Dr Plummer continues his solid commitment to research and specialises in probiotics, natural antimicrobials and fish oils. He has collaborated with research institutes and universities within the UK and Europe, including Addenbrooke’s Hospital Cambridge, the University of Swansea Medical School, Cardiff University and the University of Sheffield Medical School.
Dr Plummer lectures extensively in North America, Europe and the UK and has developed an interest in the concept of fetal disease programming, the controlling factors involved and the potential to influence programmed events as a means of prevention of chronic disease development.

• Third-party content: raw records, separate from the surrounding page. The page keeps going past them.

-- ==== Sys2Proof/Machine/Flags.lean ====
section
/-! DEFINITION. The only flags the block has, `STATUS` and `VSTATE`, as the host reads them (10_state.md R28, R29), and
how the start and the end of a command write them (R28, 60_exceptions.md R285, R288). -/

namespace Sys2Proof.Machine

/-- The numeric error codes (60_exceptions.md R271). -/
def Err.code : Err → Nat
  | .invalidPacket => 1
  | .invalidVersion => 2
  | .invalidType => 3
  | .invalidTokenLength => 4
  | .unknownCode => 5
  | .invalidOption => 6
  | .optionsOutOfOrder => 7
  | .insufficientBuffer => 8
  | .foundPayloadMarker => 9
  | .endOfPacket => 10
  | .invalidPayload => 11
  | .illegalCommand => 12

/-- `STATUS.ERR`: 0 is success (R28, R271). -/
def errCode : Option Err → Nat
  | none => 0
  | some e => e.code

/-- `STATUS` as a word: `ERR` in bits 7:0, `DONE` bit 8, `BUSY` bit 9, the rest 0 (R28). -/
def Status.word (t : Status) : Word :=
  BitVec.ofNat 32 (errCode t.err + (if t.done then 0x100 else 0) + (if t.busy then 0x200 else 0))

/-- The stage codes (R29, R251). -/
def Stage.code : Stage → Nat
  | .vIdle => 0
  | .vVer => 1
  | .vType => 2
  | .vTkl => 3
  | .vCode => 4
  | .vPrefix => 5
  | .vCount => 6
  | .vOpt => 7
  | .vOk => 8

/-- `VSTATE` as a word: `STAGE` in bits 3:0, `OPTIDX` in bits 31:16 (R29). -/
def VState.word (v : VState) : Word :=
  BitVec.ofNat 32 (v.stage.code + v.optIdx.toNat * 65536)

/-- `STATUS` when a command starts: `ERR` and `DONE` cleared, `BUSY` set (R28, R288). -/
def Status.started : Status := ⟨none, false, true⟩

/-- `STATUS` when a command completes with an outcome: `DONE` set, `BUSY` cleared (R28, R285). -/
def Status.ended (e : Option Err) : Status := ⟨e, true, false⟩

end Sys2Proof.Machine
end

As a managing director of Cultech Ltd, Dr Plummer developed the Lab4 consortia with his team almost 15 years ago and has since been committed to supporting the efficacy of the Lab4 consortia via ongoing research.
9.00 – 9.30: Registration
9.30 – 10.30: ‘Perinatal Programming: How Life in the Womb Determines Disease Risk Decades Later’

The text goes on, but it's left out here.